“Better Call Saul” Season 6 Death Explains details of “Breaking Bad,” Star Says

[The following contains spoilers for the 8th episode of the 6th season “Better call Saul”]
The latest major death of “Better Call Saul” explains one detail of “Breaking Bad,” says one of the stars of the extra show. It was a foregone conclusion that the last season of “Better Call Saul” would be the most dramatic in the series. But the “Breaking Bad” spin-off may have brought more than anyone could have expected.
Of course, death was expected to be an important part of the equation when “Better Call Saul” released season 6 to its fans. After all, Breaking Bad has never been shy about killing off characters, eventually bringing down the curtain on fan favorites like Hank Schroeder and Steve Gomez, not to mention the main character Walter White himself. Fans, of course, knew that BB characters like Saul Goodman, Gus Fring and Mike Ehrmantraut would survive the 6th season of the BCS. But they didn’t have the same confidence about non-Breaking Bad characters like Nacho, Howard Hamlin and Lalo. And indeed, after the last episode of “Better Call Saul,” all three of these characters have now met their fate, and Tony Dalton’s Lalo joined the roll call of the dead after Gus Giancarlo Esposito pulled him out in a future meth lab hidden under his underwear.
Link: How many episodes are left in season 6 of “Better Call Saul” and when will the finale take place
“Better Call Saul” really put that end to Lalo earlier in the season when Gus was spotted hiding a gun in an excavated space that would soon be occupied by his meth lab. In that sense, it was inevitable that Lalo would meet his end (although it’s clear that Sol still won’t know for sure that Lalo is gone when the events happen Breaking bad). But while Lalo’s arc is over, Gus’ arc is still evolving, and indeed his murder of Lalo marks a turning point on his own path to becoming the version of himself that fans first encountered in the second season of Breaking Bad. Discussing the departure of his character, Actor Lalo Dalton took a moment to explain how Gus’s treatment of his opponent paves the way for him to become the steely and unwavering villain from Breaking Bad (via Variety):
“I talked about it with Giancarlo, about the part where Gus is worried that Lalo will get him—you won’t see uncertainty in Breaking Bad.” You can see it a little bit here, this weakness and Achilles heel. After Lalo’s death, this turns Gus into the person he becomes in Breaking Bad.
Indeed, most of the first half of season 6 of “Better Call Saul” was occupied with Gus trying his best to protect himself from Lalo, including taking refuge in a safe house under the protection of Mike and his other henchmen. Of course, in a sense, the cat-and-mouse was destined to end in favor of Gus, since the fans already knew that he would not die. But the creators of “Better Call Saul” Vince Gilligan and Peter Gould still managed to squeeze the drama out of the final confrontation between Lalo and Gus, as the always worrisome Kim Wexler found herself in the middle of it and almost collided with her own. premature death. Then it ended really darkly, as both Howard and Lalo were buried under the floor of the future methamphetamine lab, which added new layers of terrible meaning to the scenes in the original Breaking Bad, where Walt and Jesse literally walk over the graves of the dead, unaware of it. This.

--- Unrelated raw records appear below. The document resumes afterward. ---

-- ==== Sys2Proof/Word.lean ====
section
/-! DEFINITION. The words of the Renmer model, its keyed tables and its byte memories, with their plainest operations. -/

namespace Sys2Proof

/-- One byte. -/
abbrev Byte := BitVec 8
/-- One 32-bit register word. -/
abbrev W32 := BitVec 32
/-- One 64-bit word. -/
abbrev W64 := BitVec 64
/-- A byte sequence, lowest address first. -/
abbrev Bytes := List Byte

/-- A table keyed by number, keys rising. -/
abbrev Tbl (α : Type) := List (Nat × α)

namespace Tbl

/-- The entry at a key. -/
def find? {α : Type} : Tbl α → Nat → Option α
  | [], _ => none
  | (k, v) :: r, n => if k = n then some v else find? r n

/-- Writes the entry at a key, keeping the keys in rising order. -/
def put {α : Type} : Tbl α → Nat → α → Tbl α
  | [], n, w => [(n, w)]
  | (k, v) :: r, n, w =>
    if k = n then (n, w) :: r else if n < k then (n, w) :: (k, v) :: r else (k, v) :: put r n w

/-- Removes the entry at a key. -/
def del {α : Type} (t : Tbl α) (n : Nat) : Tbl α := t.filter fun p => p.1 ≠ n

/-- The entry at a key, or the default an unlisted key stands for. -/
def getD {α : Type} (t : Tbl α) (n : Nat) (d : α) : α := (t.find? n).getD d

/-- Changes the entry at a key, starting from the default where it is unlisted. -/
def upd {α : Type} (t : Tbl α) (n : Nat) (d : α) (f : α → α) : Tbl α := t.put n (f (t.getD n d))

/-- Changes every listed entry. -/
def mapVal {α : Type} (t : Tbl α) (f : Nat → α → α) : Tbl α := t.map fun p => (p.1, f p.1 p.2)

end Tbl

/-- Replaces position `n` of a list; out of range it changes nothing. -/
def setNth {α : Type} : List α → Nat → α → List α
  | [], _, _ => []
  | _ :: r, 0, w => w :: r
  | v :: r, n + 1, w => v :: setNth r n w

/-- Position `n` of a list, or a default. -/
def nthD {α : Type} : List α → Nat → α → α
  | [], _, d => d
  | v :: _, 0, _ => v
  | _ :: r, n + 1, d => nthD r n d

/-- Changes position `n` of a list; out of range it changes nothing. -/
def modNth {α : Type} : List α → Nat → (α → α) → List α
  | [], _, _ => []
  | v :: r, 0, f => f v :: r
  | v :: r, n + 1, f => v :: modNth r n f

/-- The numbers from `a`, `n` of them. -/
def seqFrom (a : Nat) : Nat → List Nat
  | 0 => []
  | n + 1 => a :: seqFrom (a + 1) n

/-- A counter that saturates at 0xFFFF_FFFF (R27, R94, R95 and the other register maps). -/
def satAdd (n d : Nat) : Nat := if 4294967295 < n + d then 4294967295 else n + d

/-- One more on a saturating counter. -/
def satInc (n : Nat) : Nat := satAdd n 1

/-- A Boolean as the number of its bit. -/
def b2n (b : Bool) : Nat := if b then 1 else 0

/-- Bit `i` of a register word. -/
def bitOf (w : W32) (i : Nat) : Bool := w.getLsbD i

/-- A register word with bit `i` set. -/
def setBit (w : W32) (i : Nat) : W32 := w ||| (1#32 <<< i)

/-- A register word with bit `i` cleared. -/
def clrBit (w : W32) (i : Nat) : W32 := w &&& ~~~(1#32 <<< i)

/-- The field `[lo + n - 1 : lo]` of a register word, as a number. -/
def field (w : W32) (lo n : Nat) : Nat := (w.toNat / 2 ^ lo) % 2 ^ n

/-- A register word from a number. -/
def w32 (n : Nat) : W32 := BitVec.ofNat 32 n

/-- Packs fields, each with its lowest bit, into a number. -/
def pack : List (Nat × Nat) → Nat
  | [] => 0
  | (lo, v) :: r => v * 2 ^ lo + pack r

/-- Writing a W1C register: each 1 clears its bit, each 0 has no effect (R13). -/
def w1c (old v : W32) : W32 := old &&& ~~~v

/-- A byte memory: address and byte pairs, addresses strictly rising. -/
abbrev Mem := List Host.Cell

end Sys2Proof
end

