-- ==== Sys2Proof/Syntax.lean ====
section
/-! DEFINITION. The commands of the Renmer as a block: every row of spec/opcode_table.json is one constructor of Instr, its operands what the sender, the link partner or the surroundings supply. -/

namespace Sys2Proof

open Sys2Proof.Machine

/-- Who makes a register access: a Gaffer core, a host function, or the sideband window. -/
inductive Master where
  | core (n : Nat)
  | fn (n : Nat)
  | sideband
deriving DecidableEq, Repr

/-- Where a sideband-type message comes from: the sideband itself, or a PCIe vendor-defined message of a function (R511). -/
inductive MsgSrc where
  | sideband
  | vdm (fn : Nat)
deriving DecidableEq, Repr

/-- Where an inbound request comes from (R278, R280, R292, R294, R296). -/
inductive Inbound where
  /-- The accelerator on the port itself. -/
  | accelerator
  /-- A write that another cohort member received on its port and forwards into this member's region (R280). -/
  | forwarded (member : Nat)
  /-- At the lead, a transaction of one member for another that it has no link to: its message code and bytes (R292). -/
  | transit (member dest code : Nat)
  /-- A part of a group, or a write that reports earlier ones, from another member for the accelerator on this device's port (R296). -/
  | group (member : Nat) (reports : Bool)
  /-- At the lead, a host access of a member whose queues it carries; a read's bytes hold its length, and its answer goes back under the tag (R294). -/
  | hostAccess (member : Nat) (reports : Bool) (tag : Nat)
  /-- At the lead, a fault entry of a member (R294, R541). -/
  | fault (member : Nat)
  /-- Another member's access to a tenant's device memory here, through contract space 0x3; a read's bytes hold its length (R292). -/
  | memory (member tenant tag : Nat)
deriving DecidableEq, Repr
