-- ==== Sys2Proof/Machine/Ops.lean ====
section
/-! DEFINITION. The named operations over memory, queues and records that every meaning uses: pane translation, admission of writes, contract addresses, completion records, signals and INTx. -/

namespace Sys2Proof.Machine

open Sys2Proof

/-- A component of a live activation is in handover, so what R535 holds for it waits. -/
def State.handing (s : State) (c : Nat) : Bool := s.boot.activation.any fun a => a.todo.head? == some c

/-! ## What leaves the block, reports and free values -/

/-- Appends one thing that leaves the block. -/
def State.emit (s : State) (o : Output) : State := { s with out := s.out ++ [o] }

/-- Latches a fault for the reporting path of R541. -/
def State.report (s : State) (r : Report) : State :=
  { s with log := { s.log with reports := s.log.reports ++ [r] } }

/-- A field of the descriptor table has changed: its generation goes odd and even again (R307). -/
def State.ddtUpdate (s : State) : State := { s with hep := { s.hep with ddtGen := s.hep.ddtGen + 2 } }

/-- Uses up one free value: the next use sees another one. -/
def State.tick (s : State) : State := { s with freeCtr := s.freeCtr + 1 }

/-- The free number of the present use. -/
def State.free (s : State) : Nat := Config.freeNat s.freeCtr

/-- Sets bit `i` of a latched events word (R69). -/
def latch (w : W32) (i : Nat) : W32 := setBit w i

/-- The read of a word of an on-die SRAM pool that a command makes meets an error: `sram` 1 is corrected and counted by the owning unit; 2 and above the command's own meaning answers (R93). That the error comes with the command that reads the word is a DESIGN CHOICE (log 52). -/
def State.sramRead (s : State) (pool sram : Nat) : State :=
  if sram = 1 then { s with fab := { s.fab with sramCe := s.fab.sramCe.upd pool 0 satInc } } else s

/-- An arrival and a timeout have met at their completion slot (R66, R68): a resolution slower than the bound delays both and is counted; DESIGN CHOICE (log 62): whether this one is, is a free value. -/
def State.contested (s : State) : State :=
  State.tick (if s.free % 2 = 1 then { s with fab := { s.fab with arbSlow := satInc s.fab.arbSlow, linkEvents := latch s.fab.linkEvents 13 } } else s)

/-- An arrival discarded because its timeout had won (R68). -/
def State.lateDiscarded (s : State) : State :=
  State.contested { s with fab := { s.fab with lateDiscard := satInc s.fab.lateDiscard, linkEvents := latch s.fab.linkEvents 12 } }

/-- A transaction lost on a cohort link (R293). -/
def State.forwardLost (s : State) : State :=
  { s with apt := { s.apt with forwardLost := satInc s.apt.forwardLost, events := latch s.apt.events 2 } }

/-- An inbound write dropped at a port (R278, R279, R329). -/
def State.unclaimed (s : State) : State :=
  { s with apt := { s.apt with unclaimed := satInc s.apt.unclaimed, events := latch s.apt.events 1 } }

/-- A nonzero value written to an RSV field is ignored and enters the fault log of its subsystem as a note of severity 0 (R14, R542). -/
def State.rsvNote (s : State) (bad : Bool) (block reg : Nat) (v : W32) : State :=
  if bad then s.report { source := 0x10, severity := 0, reg := reg, block := block, d0 := v.toNat } else s

/-- A timeout won its completion slot (R68). -/
def State.timeoutWon (s : State) : State := State.contested { s with fab := { s.fab with timeoutWon := satInc s.fab.timeoutWon } }

/-! ## Chunks of an address range -/

/-- The pieces of `n` addresses from `a` between multiples of `m`, at most as many as the first argument. -/
def chunksGo (m : Nat) : Nat → Nat → Nat → List (Nat × Nat)
  | 0, _, _ => []
  | f + 1, a, n =>
    if n = 0 then []
    else
      let k := min n (m - a % m)
      (a, k) :: chunksGo m f (a + k) (n - k)

/-- Cuts `n` addresses from `a` at the multiples of `m`: each piece with its length. -/
def chunks (m a n : Nat) : List (Nat × Nat) := chunksGo m n a n

/-! ## HBM: admission, errors and the snapshot hooks (R82, R88, R91) -/

/-- Controller `i`. -/
def Fabric.ctrl (f : Fabric) (i : Nat) : MemCtrl := f.ctrls.getD i {}

/-- Changes controller `i`. -/
def Fabric.modCtrl (f : Fabric) (i : Nat) (g : MemCtrl → MemCtrl) : Fabric :=
  { f with ctrls := f.ctrls.upd i {} g }

/-- Bytes of a pane. -/
def paneBytes : Nat := 65536

/-- The stack a physical address lies in (R81). -/
def stackOf (pa : Nat) : Nat := pa / 2 ^ 36 % 8

/-- The channel of a physical address (R81). -/
def channelOf (pa : Nat) : Nat :=
  let o := pa % 2 ^ 36
  (o / 2 ^ 8 % 32) ^^^ (o / 2 ^ 13 % 32) ^^^ (o / 2 ^ 18 % 32)

/-- The quadrant of a physical address (R81). -/
def quadrantOf (pa : Nat) : Nat := channelOf pa / 8

/-- The pane number of a physical address (R81). -/
def paneOf (pa : Nat) : Nat := pa % 2 ^ 39 / paneBytes

/-- A pane is armed when it is in scope and its done bit differs from parity (R91). -/
def Fabric.armed (f : Fabric) (p : Nat) : Bool := f.scope.contains p && (f.doneBits.contains p != f.parity)

/-- Some uncorrectable block lies in the range. -/
def Fabric.badIn (f : Fabric) (pa n : Nat) : Bool := f.bad.any fun b => decide (b * 64 < pa + n ∧ pa < b * 64 + 64)

/-- Some uncorrectable block is only partly covered by the range (R88, partial writes). -/
def Fabric.badPartial (f : Fabric) (pa n : Nat) : Bool :=
  f.bad.any fun b => decide (b * 64 < pa + n ∧ pa < b * 64 + 64 ∧ ¬ (pa ≤ b * 64 ∧ b * 64 + 64 ≤ pa + n))

/-- A request reaches the quadrants of a range: one in self-refresh exits before it is served (R84). -/
def wakeQuadrants (t : Tbl MemCtrl) (pa n : Nat) : Tbl MemCtrl :=
  (chunks 256 pa n).foldl (fun t p =>
    let i := stackOf p.1; let q := quadrantOf p.1
    if (t.getD i {}).quadrantSr / 2 ^ q % 2 = 1 then t.upd i {} fun c => { c with quadrantSr := c.quadrantSr - 2 ^ q } else t) t

/-- Writes HBM at once; a whole block replaced is no longer in error (R88). -/
def Fabric.writeNow (f : Fabric) (pa : Nat) (bs : Bytes) : Fabric :=
  { f with
    hbm := Mem.write 0 f.hbm pa bs
    ctrls := wakeQuadrants f.ctrls pa bs.length
    bad := f.bad.filter fun b => ¬ (pa ≤ b * 64 ∧ b * 64 + 64 ≤ pa + bs.length) }

/-- A write the controller admits: bytes of an uncorrectable block it covers only in part fail and leave that block unchanged (R88). -/
def Fabric.takeIn (f : Fabric) (pa : Nat) (bs : Bytes) : Fabric :=
  if f.badPartial pa bs.length then
    (chunks 64 pa bs.length).foldl (fun f p => if f.badPartial p.1 p.2 then f else f.writeNow p.1 (slice bs (p.1 - pa) p.2)) f
  else f.writeNow pa bs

For Gus, of course, using the future meth lab he excavated as a convenient tomb is just a matter of practicality. Fans, however, can’t help but recall another horrific moment from the same place: Victor’s vicious murder by Gus in season 4 of Breaking Bad, a moment that fully revealed the true danger lurking inside the seemingly meek supplier of fried chicken. Now fans have somehow witnessed the birth of this later cold-blooded version of Gus through his murder of Lalo in “Better Call Saul.” As fans were warned at the beginning of the season, the latest episode of “Better Call Saul” really connects events with the series “Breaking Bad”. This certainly applies to Gus, who now feels that he has completely become himself from Breaking Bad.